A year and a half ago, the Robert Wood Johnson Foundation wrote about the groundswell of interest in connecting health care systems with other organizations and their local communities to build a Culture of Health. Since then, the Data4Health listening tour and the launch of Data Across Sectors for Health (DASH), have given more evidence to the importance of data—or the flow of information—in creating and benefitting from these connections. With work the Foundation and others across the country are doing, the “connections checklist” is increasingly taking shape.
In communities large or small, data can become a bridge between one organization’s need and a very different organization’s solution. In Rochester, New York, the business community took a hard look at a most alarming expense they faced—soaring health care costs. In 2009, the Rochester Business Alliance entered into a strategic partnership with the Finger Lakes Health Systems Agency to build a healthier workforce and lower costs. Analyzing data about community health issues revealed a shared concern about high blood pressure. The Agency developed community-based interventions that the Business Alliance and local businesses could use to help their employees and the wider community understand the importance of controlling their blood pressure. Working together, this collaboration has improved the county’s blood-pressure control rate by over 7%.

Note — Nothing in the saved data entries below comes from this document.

/-- A debug read by a POLICY record: no request waits for it (R343). -/
def State.dbgPolicy (s : State) : State × BitVec 6 :=
  let r := s.homeAccess (.debug policyTag) (64 * s.sec.dbgAddr.toNat) none
  if r.2 then (r.1, stOk) else (s.dbgResult stDenied [], stDenied)

/-- A write of the SEC_ page, in range. -/
def State.writeSec (s : State) (off : Nat) (v : BitVec 64) : State × BitVec 6 :=
  let n := v.toNat
  let set := fun (x : Security) => (({ s with sec := x } : State), stOk)
  match off with
  | 0x008 => s.roleCmd v
  | 0x010 => set { s.sec with tcSel := BitVec.ofNat 10 n }
  | 0x020 => s.tcCmd v
  | 0x028 => s.pkeyData v
  | 0x030 => set { s.sec with pkeyPtr := BitVec.ofNat 8 n }
  | 0x080 => set { s.sec with lotSel := BitVec.ofNat 8 n }
  | 0x088 => s.secLot v
  | 0x108 => s.fwCmd v
  | 0x160 => s.attCmd v
  | 0x180 => set { s.sec with dbgAddr := BitVec.ofNat 50 (bits n 55 6) }
  | 0x188 => if bit n 0 then s.dbgPolicy else (s, stOk)
  | 0x220 => set { s.sec with sat := s.sec.sat &&& ~~~(BitVec.ofNat 4 n) }
  | _ =>
    if 0x140 ≤ off ∧ off < 0x160 then set { s.sec with nonce := Table.write 0 s.sec.nonce ((off - 0x140) / 8) v } else (s, stOk)

/-- A write of the LOG_ page, in range. -/
def State.writeLog (s : State) (off : Nat) (v : BitVec 64) : State × BitVec 6 :=
  let n := v.toNat
  let l := s.log
  let set := fun (x : Log) => (({ s with log := x } : State), stOk)
  match off with
  | 0x008 => set { l with sel := BitVec.ofNat 32 n }
  | 0x030 => s.logCmd v
  | 0x040 =>
    let s := if bits n 39 32 = l.patrolH.toNat then s else s.owing 3
    let s := if bits n 63 48 = l.scanMs.toNat then s else s.owing 6
    ({ s with log := { l with
        scanMs := BitVec.ofNat 16 (bits n 63 48), hystPct := BitVec.ofNat 8 (bits n 47 40), patrolH := BitVec.ofNat 8 (bits n 39 32)
        throttleC := BitVec.ofNat 8 (bits n 31 24), warnC := BitVec.ofNat 8 (bits n 23 16), ceTh := BitVec.ofNat 16 n } }, stOk)
  | 0x048 => set { l with mthSel := BitVec.ofNat 3 n }
  | 0x050 =>
    let k := l.mthSel.toNat
    set { l with mth := Table.write (marginDefault k) l.mth k (BitVec.ofNat 16 (bits n 31 16), BitVec.ofNat 16 n) }
  | 0x058 => set { l with itemKind := BitVec.ofNat 3 (bits n 18 16), itemIdx := BitVec.ofNat 16 n }
  | 0x068 =>
    let s := if bits n 63 48 = l.stestMs.toNat ∧ bit n 0 = l.stestEn then s else s.owing 5
    let set := fun (x : Log) => (({ s with log := x } : State), stOk)
    set { l with stestMs := BitVec.ofNat 16 (bits n 63 48), quarTh := BitVec.ofNat 4 (bits n 11 8), patEn := BitVec.ofNat 7 (bits n 7 1)
                 stestEn := bit n 0 }
  | 0x070 => set { l with suspSel := BitVec.ofNat 10 n }
  | 0x080 => set { l with dieSel := BitVec.ofNat 6 n }
  | 0x090 => set { l with auditUs := BitVec.ofNat 32 n }
  | 0x098 => set { l with fenceKind := BitVec.ofNat 4 (bits n 27 24), fenceIdx := BitVec.ofNat 24 n }
  | 0x0A0 => s.logFence v
  | 0x0E0 => set { l with sat := l.sat &&& ~~~(BitVec.ofNat 4 n) }
  | _ => (s, stOk)

/-- A write of the MOD_ page. -/
def State.writeMod (s : State) (off : Nat) (v : BitVec 64) : State × BitVec 6 :=
  match off with
  | 0x000 => (if v.getLsbD 8 then { s with mod := { s.mod with attnReq := false } } else s, stOk)
  | 0x008 => if v.toNat % 8 = 4 then (s.warm, stOk) else s.modCmd v
  | _ => (s, stOk)

/-- A write of a page of SD1, in range. -/
def State.writeSd1 (s : State) (page off : Nat) (v : BitVec 64) : State × BitVec 6 :=
  match page, off with
  | 1, 0x008 =>
    ({ s with tim := { s.tim with stepped := s.tim.stepped && !v.getLsbD 4, codeErr := s.tim.codeErr && !v.getLsbD 3 } }, stOk)
  | 1, 0x020 => s.timCtrl v
  | 2, 0x000 => s.lseBounds v
  | 2, 0x008 => ({ s with lse := { s.lse with sel := BitVec.ofNat 12 v.toNat } }, stOk)
  | 2, 0x010 => s.lseEntry v
  | 2, 0x020 => s.lseCmd v
  | 2, 0x058 => ({ s with lse := { s.lse with sat := s.lse.sat &&& ~~~(BitVec.ofNat 3 v.toNat) } }, stOk)
  | _, _ => (s, stOk)

/-- A write of a PRT_ page, in range. -/
def State.writePrt (s : State) (p off : Nat) (v : BitVec 64) : State × BitVec 6 :=
  let n := v.toNat
  match off with
  | 0x000 => s.prtCfg p v
  | 0x018 => s.prtPeer p v
  | 0x068 => (s.onLink p (fun l => { l with sat := l.sat &&& ~~~(BitVec.ofNat 5 n) }), stOk)
  | 0x120 => s.prtShape p v
  | 0x128 => s.prtBridle p v
  | 0x130 => s.gateCtrl p v
  | 0x138 => s.gateBase p v
  | 0x140 => s.gateChange p v
  | 0x148 => (s.onTc p (fun t => { t with gate := { t.gate with selList := bit n 8, selIndex := BitVec.ofNat 8 n } }), stOk)
  | 0x150 => s.gateEntry p v
  | 0x158 => s.prtRloop p v
  | 0x160 => (s.onTc p (fun t => { t with rlHeld := t.rlHeld && !bit n 21 }), stOk)
  | 0x168 => (s.onTc p (fun t => { t with shrSel := BitVec.ofNat 6 n }), stOk)
  | 0x178 => s.brdSelect p v
  | 0x180 => s.brdCfg p v
  | 0x188 => s.brdBurst p v
  | 0x1C0 =>
    if p % 16 = 0 then (s.onBridle (s.brdIndex p) (fun x => { x with sat := x.sat &&& ~~~(BitVec.ofNat 4 n) }), stOk) else (s, stOk)
  | _ => (s, stOk)

/-- A write of a QUE_ page, in range. -/
def State.writeQue (s : State) (p q off : Nat) (v : BitVec 64) : State × BitVec 6 :=
  match off with
  | 0x00 => s.queCfg p q v
  | 0x08 => s.queShape p q v
  | 0x18 => s.belCfg p q v
  | 0xE0 => (s.onQueue p q (fun x => { x with sat := x.sat &&& ~~~(BitVec.ofNat 4 v.toNat) }), stOk)
  | _ => (s, stOk)

/-- A write of a domain's COH_ page. -/
def State.writeCoh (s : State) (d off : Nat) (v : BitVec 64) : State × BitVec 6 :=
  match off with
  | 0x000 => s.cohCfg d v
  | 0x010 => s.cohCmd d v
  | 0x320 => (s.onDom d (fun x => { x with sat := x.sat &&& ~~~(BitVec.ofNat 4 v.toNat) }), stOk)
  | _ => if 0x100 ≤ off ∧ off < 0x300 then s.cohMembers d ((off - 0x100) / 8) v else (s, stOk)

/-- A write of a common page: GLB_U_ERR.ERR_V clears (R407). -/
def State.writeCommon (s : State) (ty i off : Nat) (v : BitVec 64) : State × BitVec 6 :=
  let k := (unitSrc ty i).toNat
  let e := Table.read (0, 0, 0, false) s.log.unitErr k
  if off = 0x008 ∧ v.getLsbD 0 = true then
    ({ s with log := { s.log with unitErr := Table.write (0, 0, 0, false) s.log.unitErr k (e.1, e.2.1, e.2.2.1, false) } }, stOk)
  else (s, stOk)

/-- What a write does, once its role has been judged: DENIED at a page not listed, at a block page of an absent die and outside
a field's range; else the effect that its register gives. RO fields and offsets that name no register are left alone (R4, R5, R406). -/
def State.regWrite (s : State) (a : Nat) (v : BitVec 64) : State × BitVec 6 :=
  let i := addrInst a
  let page := addrPage a
  let off := addrOff a
  if pageListed a = false ∨ s.pageAbsent a = true then (s, stDenied)
  else if page = 0 then s.writeCommon (addrType a) i off v
  else if s.regRange a v = false then (s, stDenied)
  else match addrType a, page with
    | 0, _ => s.writeModule page off v
    | 1, 1 => s.writeSec off v
    | 1, 2 => s.writeLog off v
    | 1, 3 => s.writeMod off v
    | 2, _ => s.writeSd1 page off v
    | 3, 1 => s.writePrt i off v
    | 3, 2 => s.writeQue i (off / 0x100) (off % 0x100) v
    | 4, 1 => s.writeCoh i off v
    | 5, 1 =>
      (if off = 0x018 ∧ v.getLsbD 63 = true then s.onCore i (fun (x : Core) => { x with faultV := false }) else s, stOk)
    | _, _ => (s, stOk)

/-! ### POLICY records (R427) -/

/-- A record passes check 0x14: a writable register of Table 17-8, no bit outside its writable fields, every field in its range,
and the operator role. -/
def State.policyOk (s : State) (r : Nat × BitVec 64) : Bool :=
  r.1 % 8 == 0 && decide (r.1 < 2 ^ 48) && regMask r.1 != 0 && r.2.toNat &&& regMask r.1 == r.2.toNat && s.regRange r.1 r.2
    && regRole r.1 r.2 == .operator

/-- Write the records in order. One that is refused is skipped, with its entry and event. -/
def State.policyApply (rs : List (Nat × BitVec 64)) (s : State) : State :=
  rs.foldl (fun (s : State) r =>
    let x := s.regWrite r.1 r.2
    if x.2 = stDenied then x.1.logE 0x14 0x12 srcModule r.1 true else x.1) s

end Sys2Proof.Machine
end

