-- ==== Sys2Proof/Machine/Terms.lean ====
section
/-! DEFINITION. Further words for claims: a port of its own, a thread that issues, a frame that is taken at a port and reaches a
place of the memory, and what stays as it is. -/

namespace Sys2Proof.Machine

/-- A rim port that is in no bundle, in a module that runs: its own base, with one member. -/
abbrev State.plainPort (s : State) (p : Nat) : Prop :=
  s.alive = true ∧ (s.link p).bundleOff = 0 ∧ (s.link p).bundleSize = 0

/-- From `s` to `t` no rim port but `b` changes. -/
def State.otherPorts (s t : State) (b : Nat) : Prop := ∀ p, p ≠ b → t.port p = s.port p

/-- Nothing is under way: no request, no domain, no collective, no group and no decode. -/
abbrev State.quiet (s : State) : Prop :=
  s.req.reqs = [] ∧ s.coh.doms = [] ∧ s.clv.ids = [] ∧ s.clv.groups = [] ∧ s.atn.decodes = []

/-- A thread issues its next instruction: its core runs, it is READY, its program counter is in its program and no register it
reads has a load outstanding (R199, R200). -/
abbrev State.issues (s : State) (k t : Nat) (reads : List Nat) : Prop :=
  s.coreUp k = true ∧ (s.thread k t).state = .ready ∧ (s.thread k t).discard = false ∧ s.inSection k t = true
    ∧ ∀ r ∈ reads, r = 0 ∨ (s.thread k t).pend.getLsbD r = false

/-- The thread after an instruction that does no more than advance: the program counter is 8 on. -/
def State.advanced (s : State) (k t : Nat) : Thread := { s.thread k t with pc := (s.thread k t).pc + 8 }

/-- From `s` to `t` only thread `j` of core `k` changes: no other thread, no other core, no engine, no memory. -/
def State.threadOnly (s t : State) (k j : Nat) : Prop :=
  s.changesOnly t [.cpu] ∧ t.cpu.spad = s.cpu.spad ∧ t.cpu.cmem = s.cpu.cmem ∧ (∀ x, x ≠ k → t.core x = s.core x)
    ∧ (∀ i, i ≠ j → t.thread k i = s.thread k i) ∧ (t.core k).dcache = (s.core k).dcache ∧ (t.core k).tiles = (s.core k).tiles
    ∧ (t.core k).engines = (s.core k).engines ∧ (t.core k).comps = (s.core k).comps ∧ (t.core k).faultV = (s.core k).faultV

/-- The bytes stored at a local address of a core, and every other byte of the scratchpads and cluster memories as before. -/
def State.localStored (s t : State) (k a : Nat) (v : List Byte) : Prop :=
  match localAt k a with
  | some (true, x) => t.cpu.spad = s.cpu.spad ∧ t.cpu.cmem.bytes x v.length = v
      ∧ ∀ y, (y < x ∨ x + v.length ≤ y) → t.cpu.cmem.byte y = s.cpu.cmem.byte y
  | some (false, x) => t.cpu.cmem = s.cpu.cmem ∧ t.cpu.spad.bytes x v.length = v
      ∧ ∀ y, (y < x ∨ x + v.length ≤ y) → t.cpu.spad.byte y = s.cpu.spad.byte y
  | none => t.cpu.spad = s.cpu.spad ∧ t.cpu.cmem = s.cpu.cmem

/-- A thread is FAULTED, and its core's fault record holds the cause and the place (R224). -/
def State.faultedAt (s t : State) (k j cause : Nat) : Prop :=
  (t.thread k j).state = .faulted ∧ (t.thread k j).discard = true ∧ (t.core k).faultV = true
    ∧ ((s.core k).faultV = false → (t.core k).faultCause.toNat = cause ∧ (t.core k).faultTid.toNat = j
      ∧ (t.core k).faultPc = (s.thread k j).pc.setWidth 25)

/-- The descriptor of a command: 64 bytes of its core's local memory. -/
def State.descOf (s : State) (k : Nat) (c : EngCmd) : List Byte := s.localBytes k c.desc 64

/-- The head of an engine's queue waits to start, with no copy of a sampled command ahead of it (R225), and its descriptor, of
operation `op`, can be read (R217). -/
abbrev State.headWaits (s : State) (k e op : Nat) (c : EngCmd) (cs : List EngCmd) : Prop :=
  s.coreUp k = true ∧ (s.engine k e).queue = c :: cs ∧ c.phase = .queued ∧ (s.engine k e).testing = false
    ∧ s.copyWaits k e = false
    ∧ localOk s.comp.run k c.desc 64 false = true ∧ field (s.descOf k c) 0 1 = op

/-- The head has started with an outcome: its queue but for the head, the memories and tiles, the other threads and the registers
of its own are as they were (R217); a thread that waits for the start may go on. -/
abbrev State.started (s t : State) (k e : Nat) (c : EngCmd) (cs : List EngCmd) (o : EngOut) : Prop :=
  (t.engine k e).queue = { c with phase := .running, sampled := s.samples k e (s.descOf k c), out := o, rowsTodo := [] } :: cs
    ∧ (t.engine k e).started = ((s.engine k e).started + 1) % 2 ^ 24 ∧ t.cpu.spad = s.cpu.spad ∧ t.cpu.cmem = s.cpu.cmem
    ∧ (t.core k).tiles = (s.core k).tiles ∧ (∀ i, i ≠ c.tid → t.thread k i = s.thread k i)
    ∧ (t.thread k c.tid).x = (s.thread k c.tid).x ∧ (t.thread k c.tid).ecnt = (s.thread k c.tid).ecnt

/-- `n` binary32 elements of the local memory, as numbers. -/
def State.floats (s : State) (k a n : Nat) : List Num :=
  (unpackEls 0 (s.localBytes k a (4 * n)) n).map (fun x => to32 (f32 x))

/-- The elements of a tile, row by row, 32 to a row. -/
def tileOf (f : Nat → Nat → BitVec 32) : Table (BitVec 32) :=
  (List.range 512).foldl (fun m i => Table.write 0 m i (f (i / 32) (i % 32))) []

/-- A vector descriptor of `n` binary32 elements, no compressed operand, no rounding seed and no scalar, whose operands and
result lie in open local memory (R212). -/
abbrev State.vePlain (s : State) (k e op n : Nat) (d : List Byte) (desc : Nat) : Prop :=
  (s.core k).quar.getLsbD e = false ∧ localOk s.comp.run k desc 64 false = true ∧ d = s.localBytes k desc 64
    ∧ field d 0 1 = op ∧ field d 1 1 = 0 ∧ field d 2 1 = 0 ∧ field d 3 1 = 0 ∧ field d 4 4 = n ∧ 1 ≤ n ∧ n ≤ 0x1000000
    ∧ allZero (d.drop 36) = true ∧ localOk s.comp.run k (field d 8 4) (4 * n) false = true

/-- The frame as a port's link and header checks let it pass, or none where they drop or refuse it (chapter 03). -/
def State.takenAs (s : State) (p : Nat) (f : Frame) : Option Frame :=
  if (s.linkAccept p f.vc (creditCost f)).2 then
    match ((s.linkAccept p f.vc (creditCost f)).1.inspect (s.base p) f).2 with
    | .pass g => some g
    | _ => none
  else none

/-- The state after those checks. -/
def State.entered (s : State) (p : Nat) (f : Frame) : State := ((s.linkAccept p f.vc (creditCost f)).1.inspect (s.base p) f).1

/-- A queue of port `b` holds the frame, marked for congestion or not. -/
abbrev State.queuedOn (t : State) (b : Nat) (f : Frame) : Prop :=
  ∃ e ∈ (t.port b).tc.queues, ∃ x ∈ e.2.all, x.frame.clear flCe = f

/-- A request frame taken at port `b` reaches address `a` of an extent of this module that admits it, with nothing else under
way (chapters 04 and 06): its destination is a pavilion, its epoch is live, and `a` is what a PHYS frame carries or what the
port's translation buffer gives. -/
abbrev State.reaches (s : State) (b : Nat) (g : Frame) (a : Nat) : Prop :=
  s.req.reqs = [] ∧ s.comp.evac = [] ∧ s.comp.state ≠ .window ∧ (dstPavilion (s.tables g.epoch) g.dst).isSome = true
    ∧ fpaModule a = s.moduleNo ∧ s.epochLive g.epoch = true ∧ a < 2 ^ 56
    ∧ s.extCheck (s.tables g.epoch) g (.unit g.src) a = stOk
    ∧ (if g.has flPhys then g.addr.toNat = a
       else ((s.tlbFind (b / 16) g.tenant g.addr.toNat).map (fun e => (e.fpa + g.addr.toNat % 2 ^ e.size) % 2 ^ 56)) = some a
         ∧ (Sys2Proof.Machine.writes g.opcode = true → ((s.tlbFind (b / 16) g.tenant g.addr.toNat).map (·.w)) = some true))

/-- The lines from `a` on, as many as `n`, are valid in T0 and none of them is poisoned. -/
abbrev State.inT0 (s : State) (a n : Nat) : Prop :=
  ∀ i, i < n → s.lineValid (fpaLine a + i) = true ∧ s.linePoison (fpaLine a + i) = false

/-- Nothing of the cores has changed but the completions on their way to threads and the tenants whose work the cores have run. -/
def State.coresKept (s t : State) : Prop :=
  { t.cpu with cores := [] } = { s.cpu with cores := [] }
  ∧ ∀ k, { t.core k with comps := [], ran := [] } = { s.core k with comps := [], ran := [] }

/-- None of the module's own requests waits for a tag (R78). -/
def State.noneHeld (s : State) : Bool :=
  s.tier.reqs.all (fun r => r.held.isNone) && s.atn.decodes.all (fun x => x.subs.all (fun y => y.held.isNone))

/-- The byte that a place of the memory of T0 holds, whatever the form of its block (R186). -/
def State.homeByte (s : State) (y : Nat) : Byte := (s.blockPlain (y / 2048)).getD (y % 2048) 0

/-- `n` bytes of the memory of T0 from `a` on. -/
def State.homeBytes (s : State) (a n : Nat) : List Byte := (List.range n).map (fun i => s.homeByte (a + i))

/-- The bytes stored at an address of the memory of T0, and every other byte of it as before. -/
def State.memStored (s t : State) (a : Nat) (v : List Byte) : Prop :=
  t.homeBytes a v.length = v ∧ ∀ y, (y < a ∨ a + v.length ≤ y) → t.homeByte y = s.homeByte y

/-- A request of core `k` reaches address `a` of an extent of this module that admits it, with nothing else under way: the core's
translation buffer holds the page, writable where the request writes. -/
abbrev State.coreReaches (s : State) (k : Nat) (g : Frame) (a : Nat) : Prop :=
  s.req.reqs = [] ∧ s.comp.evac = [] ∧ s.comp.state ≠ .window ∧ (dstPavilion (s.tables g.epoch) g.dst).isSome = true
    ∧ fpaModule a = s.moduleNo ∧ s.epochLive g.epoch = true ∧ a < 2 ^ 56 ∧ g.has flPhys = false
    ∧ s.extCheck (s.tables g.epoch) g (.core k) a = stOk ∧ (s.extent (fpaExtent a)).coherent = false
    ∧ ((s.tlbFind (64 + k) g.tenant g.addr.toNat).map (fun e => (e.fpa + g.addr.toNat % 2 ^ e.size) % 2 ^ 56)) = some a
    ∧ (Sys2Proof.Machine.writes g.opcode = true → ((s.tlbFind (64 + k) g.tenant g.addr.toNat).map (·.w)) = some true)

/-- A frame is on its way out of port `b`: in a queue of it or on the trellis for it. -/
abbrev State.bound (t : State) (b : Nat) (f : Frame) : Prop :=
  t.queuedOn b f ∨ ∃ x ∈ t.pkg.transit, x.port = b ∧ x.item.frame = f

/-- A thread may send `n` more pool requests (R200). -/
abbrev State.roomFor (s : State) (k t n : Nat) : Prop := (s.thread k t).mcnt + n ≤ 64 ∧ s.coreReqs k + n ≤ 1024

/-- No queue of port `b` holds an answer to a store that failed. -/
abbrev State.noFailed (s : State) (b : Nat) : Prop := ∀ e ∈ (s.port b).tc.queues, ∀ x ∈ e.2.all, x.stores = false

/-- A coherence request reaches a line of a coherent extent whose domain knows its sender as agent `me`, at the
mapping that the live entries of the extent show (log 111), with no snoop of the line under way (chapter 05). -/
abbrev State.reachesLine (s : State) (b : Nat) (g : Frame) (a d me : Nat) : Prop :=
  s.reaches b g a ∧ a % 64 = 0 ∧ (s.extent (fpaExtent a)).coherent = true ∧ (s.extent (fpaExtent a)).dom.toNat = d
    ∧ s.agentOf d g.src = some me ∧ g.tenant = (s.dom d).tenant ∧ s.lineBusy (fpaLine a) = false
    ∧ (∀ x ∈ s.coh.dir, fpaExtent (64 * x.1) = fpaExtent a →
        x.2.tva.all (fun v => v + (BitVec.ofNat 56 (64 * fpaLine a) - BitVec.ofNat 56 (64 * x.1)) == g.addr) = true)
    ∧ (∀ x ∈ s.coh.snoops, x.why ≠ .victim s.req.nextN) ∧ g.has flPhys = false

/-- A frame of VC6 is on its way out of port `b`: in its queue of control frames or on the trellis for it. -/
abbrev State.boundVc6 (t : State) (b : Nat) (f : Frame) : Prop :=
  f ∈ (t.port b).tc.vc6 ∨ ∃ x ∈ t.pkg.transit, x.port = b ∧ x.item.frame = f

/-- One trouble-log entry of class 0x18 has been written: source the module, the role required as DETAIL, and PARAM (R342). -/
def State.deniedEntry (s t : State) (detail param : Nat) : Prop :=
  ∃ e : LogEntry,
      t.log.entries = (if 16384 ≤ s.log.entries.length then s.log.entries.drop 1 else s.log.entries) ++ [(s.log.wrSeq.toNat, e)]
    ∧ e.cls = 0x18 ∧ e.src = srcModule ∧ e.detail.toNat = detail ∧ e.param.toNat = param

Underlying this community connection is a data connection between health care and the business community that brings root-cause analysis and rapid-cycle evaluation together to really focus attention towards groups of people who are at highest risk of uncontrolled hypertension. The Agency created a registry of information from electronic health records (EHRs) to fully understand the situation and monitor any changes brought about by their activities. Careful stewardship of sensitive information, real results, and the tantalizing promise of further benefits are sustaining and expanding this partnership.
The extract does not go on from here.